あまり音を立てないようにドアノブを回す。
「ただいま…」
少しだけ戸を開け、その隙間に体を滑りこませる。閉めるときも極力音を立てないように気をつけながら閉めた。
「お母さん?お父さん?」
物音も声もしない。どうやら出掛けているようだ。
少しホッとしながら靴を脱ぎ室内に入った。
*****
「白澤、降りてこい!」
家に帰ってから数時間。

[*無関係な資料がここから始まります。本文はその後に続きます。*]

theorem witness_QueueAndGroupCommands :
    (let s := started 0x011 []
     s.runs 2 0 0x011 (cq 8197 (cmd0 0x011 .started [])) (cmd0 0x011 .started []) ∧ (cq 8197 (cmd0 0x011 .started [])).fn = 0 ∧
     packetCheck (pkt 0x011 []) [] [] [] = none ∧ s.groups.length < 4096) ∧
    (let l := [(8, 7)]
     let s : State := { started 0x012 l with groups := [(7, ⟨0, 7⟩)] }
     s.runs 2 0 0x012 (cq 8197 (cmd0 0x012 .started l)) (cmd0 0x012 .started l) ∧ packetCheck (pkt 0x012 l) [(8, 9)] [] [] = none ∧
     s.groups.get? (pb (pkt 0x012 l) 9 8) = some ⟨0, 7⟩ ∧ (∀ e ∈ s.queues, e.2.group ≠ pb (pkt 0x012 l) 9 8)) ∧
    (let l := [(8, 63), (16, 0x1000), (24, 0x2000), (40, 15)]
     let p := pkt 0x010 l
     let s : State := { started 0x010 l with regs := [(Reg.glbVfCfg 63, BitVec.ofNat 64 (0x10 + 2 ^ 48))] }
     s.runs 2 0 0x010 (cq 8197 (cmd0 0x010 .started l)) (cmd0 0x010 .started l) ∧ reservedByte p [(8, 8), (16, 41)] = none ∧ pb p 8 8 = 63 ∧
     pb p 23 16 % 4096 = 0 ∧ pb p 31 24 % 4096 = 0 ∧ pb p 39 32 = 0 ∧ pb p 40 40 = 15 ∧ s.vfBound 63 = true ∧ (∀ e ∈ s.queues, e.2.ctx = 0 → e.2.fn ≠ 63) ∧
     s.vfGroups 63 ≠ 0 ∧ s.groups.length < 4096 ∧ s.queues.length < 16384) ∧
    (let l := [(8, 7), (10, 15), (11, 4), (12, 0xFFFF), (14, 3), (16, 0x1000), (24, 0x2000)]
     let p := pkt 0x013 l
     let s : State := { started 0x013 l with groups := [(7, ⟨0, 0⟩)] }
     s.runs 2 0 0x013 (cq 8197 (cmd0 0x013 .started l)) (cmd0 0x013 .started l) ∧ s.named (cmd0 0x013 .started l) 5 cxt ∧
     reservedByte p [(8, 14), (16, 35)] = none ∧ pvaHigh p 16 = false ∧ pvaHigh p 24 = false ∧ pb p 9 8 < 4096 ∧ pb p 10 10 < 16 ∧ 4 ≤ pb p 11 11 ∧
     pb p 11 11 ≤ 15 ∧ pb p 13 12 = 0xFFFF ∧ pb p 14 14 < 4 ∧ pb p 23 16 % 4096 = 0 ∧ pb p 31 24 % 4096 = 0 ∧ pb p 35 32 = 0 ∧
     s.groups.get? (pb p 9 8) = some ⟨0, 0⟩ ∧ pb p 10 10 ≠ 0 ∧ s.queueAt (pb p 9 8) (pb p 10 10) = none ∧ s.queues.length < 16384) ∧
    (let l := [(8, 3)]
     let y : Queue := { queue0 with ctx := 8197, st := .stopped }
     let s : State := { started 0x014 l with queues := [(2, cq 8197 (cmd0 0x014 .started l)), (3, y)] }
     s.runs 2 0 0x014 (cq 8197 (cmd0 0x014 .started l)) (cmd0 0x014 .started l) ∧
     packetCheck (pkt 0x014 l) [(8, 9)] [] [(decide (16383 < pb (pkt 0x014 l) 9 8), 8)] = none ∧ s.queues.get? (pb (pkt 0x014 l) 9 8) = some y ∧ y.fn = 0 ∧
     y.ctx ≠ 0 ∧ y.st = .stopped) := by
  repeat' apply And.intro
  all_goals decide +kernel

/-- A memory object of parcel 0 in granule 0 with two host references. -/
def obj0 : MemObj := { gen := 1, parcel := 0, base := 0, size := 0x10000, host := 2, dev := 0, fence := 0, value := 0, wset := none }
def cxtH : Context := { cxt with holds := [(4, 2)] }
def objS (op : Nat) (l : List (Nat × Nat)) : State := { started op l with objs := [(4, obj0)], ctxs := [(5, cxtH)] }

theorem witness_ContextAndMemoryCommands :
    (let l := [(8, 0), (12, 77), (16, 0x10000), (24, 0x1000)]
     let p := pkt 0x020 l
     let s := started 0x020 l
     s.runs 2 0 0x020 (cq 8197 (cmd0 0x020 .started l)) (cmd0 0x020 .started l) ∧ reservedByte p [(8, 8), (12, 40)] = none ∧ fld p 119 116 = 0 ∧ pb p 15 15 = 0 ∧
     pvaHigh p 32 = false ∧ pb p 23 16 % 65536 = 0 ∧ pb p 31 24 % 4096 = 0 ∧ pb p 39 32 = 0 ∧ pb p 23 16 < 2 ^ 48 ∧ s.confidential = false ∧ s.ctxs.length < 4096 ∧
     s.parcels.has (pb p 8 8) = true ∧ (∀ e ∈ s.ctxs, e.2.fn = 0 → e.2.pasid ≠ fld p 115 96)) ∧
    (let s := started 0x022 []
     s.named (cmd0 0x022 .started []) 5 cxt ∧ s.runs 2 0 0x022 (cq 8197 (cmd0 0x022 .started [])) (cmd0 0x022 .started []) ∧ packetCheck (pkt 0x022 []) [] [] [] = none ∧
     ((s.dropTlb 5).sendXinv 5 cxt).invalidated 5 (s.openIds (fun a => a.ctx % 4096 == 5)) = true) ∧
    (let s := serving 0x022 [5] []
     s.named (cmd0 0x022 (.serving [5]) []) 5 cxt ∧ s.serves 2 0 0x022 (cq 8197 (cmd0 0x022 (.serving [5]) [])) (cmd0 0x022 (.serving [5]) []) [5] ∧
     s.invalidated 5 [] = true) ∧
    (let s0 := started 0x022 []
     let s : State := { s0 with regs := (Reg.siteStat 0, 4) :: s0.regs }
     ((s.dropTlb 5).sendXinv 5 cxt).invalidated 5 (s.openIds (fun a => a.ctx % 4096 == 5)) = false) ∧
    (let l := [(8, 0), (16, 0x1000), (32, 9)]
     let p := pkt 0x030 l
     let s := started 0x030 l
     s.runs 2 0 0x030 (cq 8197 (cmd0 0x030 .started l)) (cmd0 0x030 .started l) ∧ reservedByte p [(8, 27), (32, 39)] = none ∧ pb p 15 8 % 4096 = 0 ∧
     pb p 23 16 ≠ 0 ∧ pb p 23 16 % 4096 = 0 ∧ pb p 27 24 = 0 ∧ s.objs.length < 2 ^ 20 ∧ pb p 15 8 + pb p 23 16 ≤ 2 ^ 48 ∧
     (pb p 15 8 / 2 ^ 30 = 0 ∧ (pb p 15 8 + pb p 23 16 - 1) / 2 ^ 30 = 0 ∧ (s.platEntry 0 0 none).testBit 0 = true) ∧ cxt.holds.length < 16384) ∧
    (∀ op ∈ [0x031, 0x032], let l := [(8, 4 + 2 ^ 20), (12, 1)]
      let s := objS op l
      s.named (cmd0 op .started l) 5 cxtH ∧ s.objOf (pb (pkt op l) 11 8) 0 = some (4, obj0) ∧ s.rsvLost (objOff (pb (pkt op l) 11 8 % 2 ^ 20)) = false ∧ pb (pkt op l) 15 12 = 1 ∧ packetCheck (pkt op l) [(8, 15)] [] [] = none ∧
      cxtH.holds.has 4 = true ∧ cxtH.holds.getD 4 0 = 2 ∧ s.runs 2 0 op (cq 8197 (cmd0 op .started l)) (cmd0 op .started l)) ∧
    (let l := [(8, 4 + 2 ^ 20)]
     let s := objS 0x033 l
     s.named (cmd0 0x033 .started l) 5 cxtH ∧ s.objOf (pb (pkt 0x033 l) 11 8) 0 = some (4, obj0) ∧ s.rsvLost (objOff (pb (pkt 0x033 l) 11 8 % 2 ^ 20)) = false ∧ packetCheck (pkt 0x033 l) [(8, 11)] [] [] = none ∧
     s.runs 2 0 0x033 (cq 8197 (cmd0 0x033 .started l)) (cmd0 0x033 .started l)) := by
  repeat' apply And.intro
  all_goals decide +kernel

/-- An object that is a weight set of parcel 0. -/
def wobj (w : WeightSet) : MemObj := { obj0 with host := 1, wset := some w }
def wsetS (op : Nat) (l : List (Nat × Nat)) (w : WeightSet) : State :=
  { started op l with
    objs := [(4, wobj w)], eases := [(3, { size := 1, map := [], wset := 4 + 2 ^ 20 })]
    regs := (Reg.cmdWpoolCfg, BitVec.ofNat 64 (0x5 + 4 * 2 ^ 16)) :: (started op l).regs }
def wAbsent : WeightSet := { wset0 with resident := false, bays := [] }

theorem witness_WeightSetCommands :
    (let l := [(8, 3 * 2 ^ 50), (16, 0x10000), (24, 3), (26, 1)]
     let p := pkt 0x060 l
     let e : Easement := { size := 1, map := [], wset := 0 }
     let s : State := { started 0x060 l with eases := [(3, e)] }
     s.runs 2 0 0x060 (cq 8197 (cmd0 0x060 .started l)) (cmd0 0x060 .started l) ∧ s.named (cmd0 0x060 .started l) 5 cxt ∧ reservedByte p [(8, 26)] = none ∧
     pvaHigh p 8 = false ∧ pb p 15 8 % 65536 = 0 ∧ inHost (pb p 15 8) = true ∧ pb p 23 16 ≠ 0 ∧ pb p 23 16 % 65536 = 0 ∧ pb p 25 24 = 3 ∧ pb p 26 26 < 2 ∧
     (s.parcels.get? 0).map (fun pc => pc.eases) = some [(8, 3)] ∧ s.eases.get? 3 = some e ∧ pb p 23 16 ≤ e.size * 2 ^ 30 ∧ s.objs.length < 2 ^ 20 ∧
     cxt.holds.length < 16384) ∧
    (∀ op ∈ [0x061, 0x062, 0x063, 0x064], let l := [(8, 4 + 2 ^ 20)]
      let w : WeightSet := { wset0 with pins := if op = 0x063 then 1 else 0 }
      let s := wsetS op l w
      s.named (cmd0 op .started l) 5 cxt ∧ packetCheck (pkt op l) [(8, 11)] [] [] = none ∧ s.objOf (pb (pkt op l) 11 8) 0 = some (4, wobj w) ∧
      (wobj w).wset = some w ∧ s.runs 2 0 op (cq 8197 (cmd0 op .started l)) (cmd0 op .started l) ∧ w.resident = true ∧ w.loading = false ∧
      (op = 0x063 → w.pins ≠ 0) ∧ (op = 0x064 → w.pins = 0) ∧ (wobj w).dev = 0 ∧ s.rsvLost (objOff (pb (pkt op l) 11 8 % 2 ^ 20)) = false) ∧
    (let l := [(8, 4 + 2 ^ 20)]
     let s := wsetS 0x061 l wAbsent
     s.objOf (pb (pkt 0x061 l) 11 8) 0 = some (4, wobj wAbsent) ∧ wAbsent.resident = false ∧ wAbsent.loading = false ∧ s.rsvLost (objOff (pb (pkt 0x061 l) 11 8 % 2 ^ 20)) = false ∧ ((s.touchSets [4]).loadSet 4).toOption.isSome = true) ∧
    (let w : WeightSet := { wset0 with loading := true, resident := false, sealed := false }
     (wsetS 0x061 [] w).wset? 4 = some w ∧ w.loading = true ∧ w.sealed = false ∧ (wsetS 0x061 [] w).sourceWaits w = false ∧ (wsetS 0x061 [] w).linesHeld (inGranules w.bays) = false ∧
     ({ wsetS 0x061 [] w with dir := [(2 ^ 23, owned)] } : State).linesHeld (inGranules w.bays) = true ∧
     ({ wsetS 0x061 [] w with dir := [(2 ^ 23, owned)] } : State).sourceWaits w = false) := by
  repeat' apply And.intro
  all_goals decide +kernel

父たちが帰ってきたようだ。
僕は自室でしていた勉強の手を止めて一階に降りた。
リビングにはいると父と母が隣り合わせでソファーに座っていた。
僕は父達の向かいのソファーに座った。
「急遽転勤が決まった。明後日にはここを立つ、荷造りの準備をしておけ」
「え…‥?」
こんな急に?
今までなら1ヶ月と時間はあったのに…‥
「学校には今日はなしに行っておいた」
「あ、あの僕っ…‥」
加々知さんにお別れを言いたい。お礼だってちゃんとしたい。
もっと話がしたい…‥!
バンッ!!
「加々知さんに会いに行きたいのか…‥?」
「っ…‥」
「昨日は一体加々知さんとなんの話をしてきたんだ?もしや、加々知さんにある事無い事言ったんじゃないのか?」
「違っ…‥!」
父が立ち上がる。それと同時に母も立ち上がり隣の部屋に消える。
「ならなぜ会いに行きたがる?!親よりただの知り合いをとるのか!この親不孝者がっ!!」
頬に鋭い熱が走る。足手腹足足手。次々に熱が走っていく。
「いいか?お前は不幸を呼ぶんだ!!疫病神なんだっ!なにが吉兆の印白澤だ…‥真逆じゃないか?!!」
父の口から出る暴言は鋭く僕のなにかに突き刺さる。
「お前が生まれてからずっとずっとずっと!我慢して育ててやったのにお前はっ!!」
我慢…‥してたんだ…‥
僕は疫病神で…‥みんなに不幸を呼ぶ…‥
吉兆の印白澤なんかじゃない…‥
「いいか、次の町では極力人に関わるな。分かったか?」
「はいっ…‥」
何時間耐えていたのか分からない。
でも終わった。
自室に帰りベッドに倒れこむと涙が出た。